Sent after all audio has been processed (i.e., after the client sent the end-of-audio signal and the server finished processing the remaining audio).

```json
{
  "type": "ready_to_stop"
}
```

---

## Client to Server Messages

### Audio Frames

Send binary WebSocket frames containing audio data.

**When `useAudioWorklet` is `true` (server started with `--pcm-input`):**
- PCM signed 16-bit little-endian, 16 kHz, mono (`s16le`).
- Any chunk size works. A typical chunk is 0.5 seconds (16,000 bytes).
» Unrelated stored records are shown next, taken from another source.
-- ==== Sys2Proof/Laws/State.lean ====
section
/-! SUPPORT. Field by field, what the plainest updates of the state leave as it was: each is the record update of one field
(registers, memory, the supply of free values, interrupt lines, ports, arrays, transposing buffers). -/

namespace Sys2Proof.Machine

/-! ### State.wr: a register word is written -/

@[simp] theorem State.wr_shadows (s : State) (a : Nat) (v : Word) : (s.wr a v).shadows = s.shadows := rfl
@[simp] theorem State.wr_snaps (s : State) (a : Nat) (v : Word) : (s.wr a v).snaps = s.snaps := rfl
@[simp] theorem State.wr_latch (s : State) (a : Nat) (v : Word) : (s.wr a v).latch = s.latch := rfl
@[simp] theorem State.wr_mem (s : State) (a : Nat) (v : Word) : (s.wr a v).mem = s.mem := rfl
@[simp] theorem State.wr_badPairs (s : State) (a : Nat) (v : Word) : (s.wr a v).badPairs = s.badPairs := rfl
@[simp] theorem State.wr_ueHits (s : State) (a : Nat) (v : Word) : (s.wr a v).ueHits = s.ueHits := rfl
@[simp] theorem State.wr_pages (s : State) (a : Nat) (v : Word) : (s.wr a v).pages = s.pages := rfl
@[simp] theorem State.wr_tlb (s : State) (a : Nat) (v : Word) : (s.wr a v).tlb = s.tlb := rfl
@[simp] theorem State.wr_tlbBad (s : State) (a : Nat) (v : Word) : (s.wr a v).tlbBad = s.tlbBad := rfl
@[simp] theorem State.wr_removals (s : State) (a : Nat) (v : Word) : (s.wr a v).removals = s.removals := rfl
@[simp] theorem State.wr_removed (s : State) (a : Nat) (v : Word) : (s.wr a v).removed = s.removed := rfl
@[simp] theorem State.wr_restores (s : State) (a : Nat) (v : Word) : (s.wr a v).restores = s.restores := rfl
@[simp] theorem State.wr_ceSeen (s : State) (a : Nat) (v : Word) : (s.wr a v).ceSeen = s.ceSeen := rfl
@[simp] theorem State.wr_hbmHot (s : State) (a : Nat) (v : Word) : (s.wr a v).hbmHot = s.hbmHot := rfl
@[simp] theorem State.wr_hbmMiss (s : State) (a : Nat) (v : Word) : (s.wr a v).hbmMiss = s.hbmMiss := rfl
@[simp] theorem State.wr_scrubPos (s : State) (a : Nat) (v : Word) : (s.wr a v).scrubPos = s.scrubPos := rfl
@[simp] theorem State.wr_bridgeCe (s : State) (a : Nat) (v : Word) : (s.wr a v).bridgeCe = s.bridgeCe := rfl
@[simp] theorem State.wr_arms (s : State) (a : Nat) (v : Word) : (s.wr a v).arms = s.arms := rfl
@[simp] theorem State.wr_silent (s : State) (a : Nat) (v : Word) : (s.wr a v).silent = s.silent := rfl
@[simp] theorem State.wr_ports (s : State) (a : Nat) (v : Word) : (s.wr a v).ports = s.ports := rfl
@[simp] theorem State.wr_links (s : State) (a : Nat) (v : Word) : (s.wr a v).links = s.links := rfl
@[simp] theorem State.wr_grid (s : State) (a : Nat) (v : Word) : (s.wr a v).grid = s.grid := rfl
@[simp] theorem State.wr_evtPhase (s : State) (a : Nat) (v : Word) : (s.wr a v).evtPhase = s.evtPhase := rfl
@[simp] theorem State.wr_evtOwed (s : State) (a : Nat) (v : Word) : (s.wr a v).evtOwed = s.evtOwed := rfl
@[simp] theorem State.wr_msix (s : State) (a : Nat) (v : Word) : (s.wr a v).msix = s.msix := rfl
@[simp] theorem State.wr_msixLast (s : State) (a : Nat) (v : Word) : (s.wr a v).msixLast = s.msixLast := rfl
@[simp] theorem State.wr_msixHeld (s : State) (a : Nat) (v : Word) : (s.wr a v).msixHeld = s.msixHeld := rfl
@[simp] theorem State.wr_rings (s : State) (a : Nat) (v : Word) : (s.wr a v).rings = s.rings := rfl
@[simp] theorem State.wr_kickRun (s : State) (a : Nat) (v : Word) : (s.wr a v).kickRun = s.kickRun := rfl
@[simp] theorem State.wr_cmds (s : State) (a : Nat) (v : Word) : (s.wr a v).cmds = s.cmds := rfl
@[simp] theorem State.wr_queue (s : State) (a : Nat) (v : Word) : (s.wr a v).queue = s.queue := rfl
@[simp] theorem State.wr_run (s : State) (a : Nat) (v : Word) : (s.wr a v).run = s.run := rfl
@[simp] theorem State.wr_save (s : State) (a : Nat) (v : Word) : (s.wr a v).save = s.save := rfl
@[simp] theorem State.wr_nextStep (s : State) (a : Nat) (v : Word) : (s.wr a v).nextStep = s.nextStep := rfl
@[simp] theorem State.wr_modeReq (s : State) (a : Nat) (v : Word) : (s.wr a v).modeReq = s.modeReq := rfl
@[simp] theorem State.wr_modeRevert (s : State) (a : Nat) (v : Word) : (s.wr a v).modeRevert = s.modeRevert := rfl
@[simp] theorem State.wr_admitting (s : State) (a : Nat) (v : Word) : (s.wr a v).admitting = s.admitting := rfl
@[simp] theorem State.wr_img (s : State) (a : Nat) (v : Word) : (s.wr a v).img = s.img := rfl
@[simp] theorem State.wr_tableOwner (s : State) (a : Nat) (v : Word) : (s.wr a v).tableOwner = s.tableOwner := rfl
@[simp] theorem State.wr_suspOwner (s : State) (a : Nat) (v : Word) : (s.wr a v).suspOwner = s.suspOwner := rfl
@[simp] theorem State.wr_lastRun (s : State) (a : Nat) (v : Word) : (s.wr a v).lastRun = s.lastRun := rfl
@[simp] theorem State.wr_suspendNext (s : State) (a : Nat) (v : Word) : (s.wr a v).suspendNext = s.suspendNext := rfl
@[simp] theorem State.wr_faultOs (s : State) (a : Nat) (v : Word) : (s.wr a v).faultOs = s.faultOs := rfl
@[simp] theorem State.wr_pinFault (s : State) (a : Nat) (v : Word) : (s.wr a v).pinFault = s.pinFault := rfl
@[simp] theorem State.wr_sensorQ (s : State) (a : Nat) (v : Word) : (s.wr a v).sensorQ = s.sensorQ := rfl
@[simp] theorem State.wr_arrays (s : State) (a : Nat) (v : Word) : (s.wr a v).arrays = s.arrays := rfl
@[simp] theorem State.wr_xpbs (s : State) (a : Nat) (v : Word) : (s.wr a v).xpbs = s.xpbs := rfl
@[simp] theorem State.wr_units (s : State) (a : Nat) (v : Word) : (s.wr a v).units = s.units := rfl
@[simp] theorem State.wr_scale (s : State) (a : Nat) (v : Word) : (s.wr a v).scale = s.scale := rfl
@[simp] theorem State.wr_stepStat (s : State) (a : Nat) (v : Word) : (s.wr a v).stepStat = s.stepStat := rfl
@[simp] theorem State.wr_scaleJob (s : State) (a : Nat) (v : Word) : (s.wr a v).scaleJob = s.scaleJob := rfl
@[simp] theorem State.wr_lines (s : State) (a : Nat) (v : Word) : (s.wr a v).lines = s.lines := rfl
@[simp] theorem State.wr_irqHeld (s : State) (a : Nat) (v : Word) : (s.wr a v).irqHeld = s.irqHeld := rfl
@[simp] theorem State.wr_samplers (s : State) (a : Nat) (v : Word) : (s.wr a v).samplers = s.samplers := rfl
@[simp] theorem State.wr_cycAcc (s : State) (a : Nat) (v : Word) : (s.wr a v).cycAcc = s.cycAcc := rfl
@[simp] theorem State.wr_cycFrom (s : State) (a : Nat) (v : Word) : (s.wr a v).cycFrom = s.cycFrom := rfl
@[simp] theorem State.wr_winEnd (s : State) (a : Nat) (v : Word) : (s.wr a v).winEnd = s.winEnd := rfl
@[simp] theorem State.wr_edges (s : State) (a : Nat) (v : Word) : (s.wr a v).edges = s.edges := rfl
@[simp] theorem State.wr_hostGo (s : State) (a : Nat) (v : Word) : (s.wr a v).hostGo = s.hostGo := rfl
@[simp] theorem State.wr_supplied (s : State) (a : Nat) (v : Word) : (s.wr a v).supplied = s.supplied := rfl
@[simp] theorem State.wr_readyDue (s : State) (a : Nat) (v : Word) : (s.wr a v).readyDue = s.readyDue := rfl
@[simp] theorem State.wr_perst (s : State) (a : Nat) (v : Word) : (s.wr a v).perst = s.perst := rfl
@[simp] theorem State.wr_brakePin (s : State) (a : Nat) (v : Word) : (s.wr a v).brakePin = s.brakePin := rfl
@[simp] theorem State.wr_pwr (s : State) (a : Nat) (v : Word) : (s.wr a v).pwr = s.pwr := rfl
@[simp] theorem State.wr_part (s : State) (a : Nat) (v : Word) : (s.wr a v).part = s.part := rfl
@[simp] theorem State.wr_idKey (s : State) (a : Nat) (v : Word) : (s.wr a v).idKey = s.idKey := rfl
@[simp] theorem State.wr_mgt (s : State) (a : Nat) (v : Word) : (s.wr a v).mgt = s.mgt := rfl
@[simp] theorem State.wr_test (s : State) (a : Nat) (v : Word) : (s.wr a v).test = s.test := rfl
@[simp] theorem State.wr_fresh (s : State) (a : Nat) (v : Word) : (s.wr a v).fresh = s.fresh := rfl
@[simp] theorem State.wr_out (s : State) (a : Nat) (v : Word) : (s.wr a v).out = s.out := rfl
@[simp] theorem State.wr_pending (s : State) (a : Nat) (v : Word) : (s.wr a v).pending = s.pending := rfl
**When `useAudioWorklet` is `false`:**
- Raw encoded audio bytes (any format FFmpeg can decode: WAV, MP3, FLAC, OGG, etc.).
- The server pipes these bytes through FFmpeg for decoding.

### End-of-Audio Signal

Send an empty binary frame (`b""`) to tell the server that no more audio will follow. The server will finish processing any remaining audio and then send a `ready_to_stop` message.

---

## Diff Protocol: Client Reconstruction

Clients using `mode=diff` must maintain a local list of lines and apply diffs incrementally.

### Algorithm

```python
def reconstruct_state(msg, lines):
    """Apply a snapshot or diff message to a local lines list.

    Args:
        msg: The parsed JSON message from the server.
        lines: The client's mutable list of line objects.

    Returns:
        A full-state dict with all fields.
    """
    if msg["type"] == "snapshot":
        lines.clear()
        lines.extend(msg.get("lines", []))
        return msg

    # Apply diff
    n_pruned = msg.get("lines_pruned", 0)
    if n_pruned > 0:
        del lines[:n_pruned]

    new_lines = msg.get("new_lines", [])
    lines.extend(new_lines)

    # Volatile fields are replaced wholesale
    return {
        "status": msg.get("status", ""),
        "lines": lines[:],
        "buffer_transcription": msg.get("buffer_transcription", ""),
        "buffer_diarization": msg.get("buffer_diarization", ""),
        "buffer_translation": msg.get("buffer_translation", ""),
        "remaining_time_transcription": msg.get("remaining_time_transcription", 0),
        "remaining_time_diarization": msg.get("remaining_time_diarization", 0),
    }
```

### Verification

After applying a diff, check that `len(lines) == msg["n_lines"]`. A mismatch indicates the client fell out of sync and should reconnect.

---

## Silence Representation

Silence segments are represented as lines with `speaker` set to `-2` and `text` set to `null`:

```json
{
  "speaker": -2,
  "text": null,
  "start": "0:00:10",
  "end": "0:00:12"
}
```

Silence segments are only generated for pauses longer than 5 seconds.

---

## Per-Session Language

The `language` query parameter creates an isolated language context for the session using `SessionASRProxy`. The proxy temporarily overrides the shared ASR backend's language during transcription calls, protected by a lock. This means:

- Each WebSocket session can transcribe in a different language.
- Sessions are thread-safe and do not interfere with each other.
- Pass `"auto"` to use automatic language detection for the session regardless of the server-wide setting.